As future directions, our team is actively working on further refining our septic early detection models based on technical and clinical advances. In particular, (1) some of the important data elements such as SOFA score (and different variations of SOFA score) were not captured in our EHR routinely at the time of this study. Given the clinical utility of such data elements, our system is now capturing these important variables more consistently. Therefore, as part of future work, we will be integrating these new variables and assessing their predictive utility. (2) Certain variables, especially laboratory variables (such as blood cultures), have a higher turn-around time (sometimes ranging between 48 to 72 h). In this study, we used the presence of blood culture order as a binary variable; however, having the actual test results could improve the detection of septic shock. We are working on integrating more laboratory-based features as their turn-around time improves. Finally, (3) many other laboratory variables could be included in the model; however, laboratory values tend to suffer from non-at-random missing and at high rates, and imputing them is a challenging task.
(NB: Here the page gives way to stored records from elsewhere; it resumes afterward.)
/-- A row below the initialisation front of its bank, or initialised ahead of it (R309). -/
def Dev.rowReady (d : Dev) (p bank row : Nat) : Bool :=
  row < Tab.get (fun _ => 0) d.drc.front (16 * p + bank) || (Tab.get (fun _ => []) d.drc.ahead p).contains (bank, row)

/-- A write may be issued: its row is initialised, or can be entered in the table of rows ahead (R309). -/
def Dev.writeOpen (d : Dev) (w : DrcReq) : Bool :=
  (d.rowReady w.pair w.bank w.row || (Tab.get (fun _ => []) d.drc.ahead w.pair).length < 64) && (d.ahead w).isEmpty &&
    (d.writeQueue w.pair).all fun v => v.addr != w.addr || v.seq == w.seq || w.before v

/-- Requests that have reached urgency 3 are counted, once each (R314). -/
def Dev.countOverdue (d : Dev) : Dev :=
  let mark (l : List DrcReq) (d : Dev) : List DrcReq :=
    l.map fun r => { r with overdue := r.overdue || d.ownUrgency r == 3 }
  let fresh (l : List DrcReq) (d : Dev) : List DrcReq := l.filter fun r => !r.overdue && d.ownUrgency r == 3
  let all := d.drc.reads ++ d.drc.ported ++ (d.drc.writes.flatMap fun (_, l) => l)
  let d := d.each (fresh all d) fun r => Dev.bump (DRC.PORT_OVERDUE r.port)
  d.modDrc fun c =>
    { c with reads := mark c.reads d, ported := mark c.ported d, writes := c.writes.map fun (p, l) => (p, mark l d) }

/-- The latency of a finished request (PORTn_MAXLAT). -/
def Dev.noteLatency (r : DrcReq) (d : Dev) : Dev :=
  d.put (DRC.PORT_MAXLAT r.port) (max (d.get (DRC.PORT_MAXLAT r.port)) (min (2 ^ 32 - 1) ((d.elapsed - r.at_) / 16)))

/-- Writes that wait in their ports enter the write queue while it has room and a DT token is free (R315, R331). -/
def Dev.admitWrites (d : Dev) : Dev :=
  d.each d.drc.ported fun w d =>
    if (d.writeQueue w.pair).length < 64 && d.mayTake poolDT (w.port - 4) 1 then
      ((d.take poolDT (w.port - 4) 1).setWrites w.pair (d.writeQueue w.pair ++ [w])).modDrc fun c =>
        { c with ported := c.ported.filter fun v => v.seq != w.seq }
    else d

/-- An address error (R311, R312): FC1 of the requesting block. -/
def Dev.addrErr (port a : Nat) (write : Bool) (d : Dev) : Dev :=
  d.alarm ⟨0x1009, portBlock port, portBlock port, if write then 6 else 5, a, 0, false⟩

/-- A 64-byte line request enters its port's queue (R313). -/
def Dev.portRequest (port : Nat) (write : Bool) (a : Nat) (data : List Byte) (d : Dev) : Dev :=
  let a := a / 64 * 64
  if !d.dramUp && d.drc.retiring.isNone then d
  else if port ≤ 3 && write then d
  else if !d.dramAllowed port a then d.addrErr port a write
  else
    let (p, bank, row, col) := d.decodeDram a
    let r : DrcReq :=
      { port, write, addr := a, pair := p, bank, row, col, data := padTo 64 data, at_ := d.elapsed,
        seq := d.drc.next, overdue := false }
    let d := d.modDrc fun c =>
      { c with next := c.next + 1, asleep := setBitTo c.asleep p false, lastUse := c.lastUse.insert p d.elapsed,
               reads := if write then c.reads else c.reads ++ [r], ported := if write then c.ported ++ [r] else c.ported }
    d.admitWrites
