/-- The records of a path are discarded and their tokens return (R341, R351). DEDUCED: a record stamped at the TCLK of the
detection belongs to the reactions of its chapter and leaves after the path was emptied. -/
def Dev.discardPath (b p : Nat) (d : Dev) : Dev :=
  if p = 0 then d
  else
    let q := d.path p
    let own (r : Rec) : Bool := decide (d.now ≤ r.coarse)
    let goneCol := q.col.filter fun r => !own r
    let gone := goneCol ++ q.pend.filter fun r => !own r
    let kept := q.col.filter own ++ q.pend.filter own
    let (n, first, last) := lostOf gone q.ovf
    let d := (d.give poolLT p (slotsOf goneCol)).bumpBy TOK.RESET_RETURNED (slotsOf goneCol)
    let d := d.setPath p
      { q with col := q.col.filter own, pend := q.pend.filter own, ovf := (0, 0, 0)
               rx := (kept.head?.map fun r => r.pseq).getD q.pseq }
    d.noteDiscarded b p n first last

/-! ### What the reset of each block does (R351, R353) -/

/-- An engine stops (R87, R95, R117): an abort with cause FAULT, its stream flushed, a load given up. The channels of one that
was idle are off (R105, R122). -/
def Dev.resetEngine (n : Nat) (d : Dev) : Dev :=
  let running := d.engState n == seqRunning || d.engState n == seqHolding || d.engState n == seqPaused
  let d := if running then d.engAbort n ((d.eng n).abortReq.getD 5) false else d.streamFlush n true
  let d := d.modEng n fun e =>
    { e with loading := false, loadRefused := e.loading || e.loadRefused, idleVec := List.replicate 256 4, idleNext := none,
             regs := .zero, arch := .zero, started := false }
  let d :=
    if (d.eng n).aborted then d
    else d.each (d.engPins n) fun p => Dev.modPin p fun s => { s with edges := [], cmps := [], out := .off, latch := false, req := 4 }
  let pos := d.get (SEQ.STREAM_POS n)
  (((d.dropHeldStart n).resetBlockRegs (0x10 + n)).put (SEQ.STREAM_POS n) pos).engGo n seqReset

/-- Timing sets (R135): the copies, their periods and deskews are kept; a staged commit is dropped. -/
def Dev.resetTset (n : Nat) (d : Dev) : Dev :=
  (d.modTset n fun t => { t with held := [], commitHeld := false, originHeld := none }).resetBlockRegs (0x50 + n)

/-- Fail capture (R186): the writer, the queues, the spill path and the dump. -/
def Dev.resetFcap (d : Dev) : Dev :=
  let d := d.each (List.range 4) fun n d =>
    let f := d.fc n
    let lost := f.dring ++ f.queue ++ f.col
    let stamps := lost.map fun r => r.stamp
    let d := ((d.failLost n 2 (f.dring ++ f.queue)).failDiscard n f.col).returnTokens poolFT n
    let d := d.noteDiscarded 0x14 (0x14 + n) lost.length (stamps.foldl min (stamps.headD 0)) (stamps.foldl max 0)
    d.modFc n fun f => { f with col := [], queue := [], dring := [], dumpAt := none }
  d.resetBlockRegs 0x14

/-- A pin bank (R148, R159, R205, R271): outputs off, comparators unresolved, stamps lost, handovers undone. -/
def Dev.resetBank (b : Nat) (d : Dev) : Dev :=
  let d := (d.calBankReset b).each (bankPins b) Dev.tiaLoseChannel
  let lostNow := (bankPins b).flatMap fun p => (d.pin p).queue.map fun e => (p, entryStamp e)
  let inBuffer := (d.bank b).buffer.map fun e => (entryPhys e, entryStamp e)
  let d := (d.modBank b fun _ => .reset).returnTokens poolST b
  let d := d.each (bankPins b) fun p => Dev.modPin p fun s =>
    { s with queue := [], out := .off, latch := false, edges := [], lastEdge := none, req := 4, unit := false, lowered := false }
  let d := (d.resetBlockRegs (0x20 + b)).each (inBuffer ++ lostNow) fun (p, t) => Dev.loseStamp p t
  d.each (bankPins b) Dev.unpowerCmp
Our team is developing imputation modeling that is designed specifically for laboratory-based features [54]. We believe better imputation and more targeted hyperparameter tuning, including sensitivity-based analysis, could further improve model performance.

One of the main limitations of this study design is that some patients who progress to septic shock might be mislabeled as controls in the cohort. Even though this can be avoided by taking a large time window and leveraging pathology results, the technical and clinical steps needed to address this study limitation are manifold and beyond the scope of this study. Currently, the turnaround time for pathology reports makes it impractical for the integration of such data into a decision support system that is aimed at assisting ICU providers in real-time-few hours after the patient is admitted to ICU. Another potential source of noise is the intervention by care providers e.g., administration of fluid bolus based on capillary refill, which would suppress clinical markers e.g., SBP, lactate to baseline, thus misleading the model during training.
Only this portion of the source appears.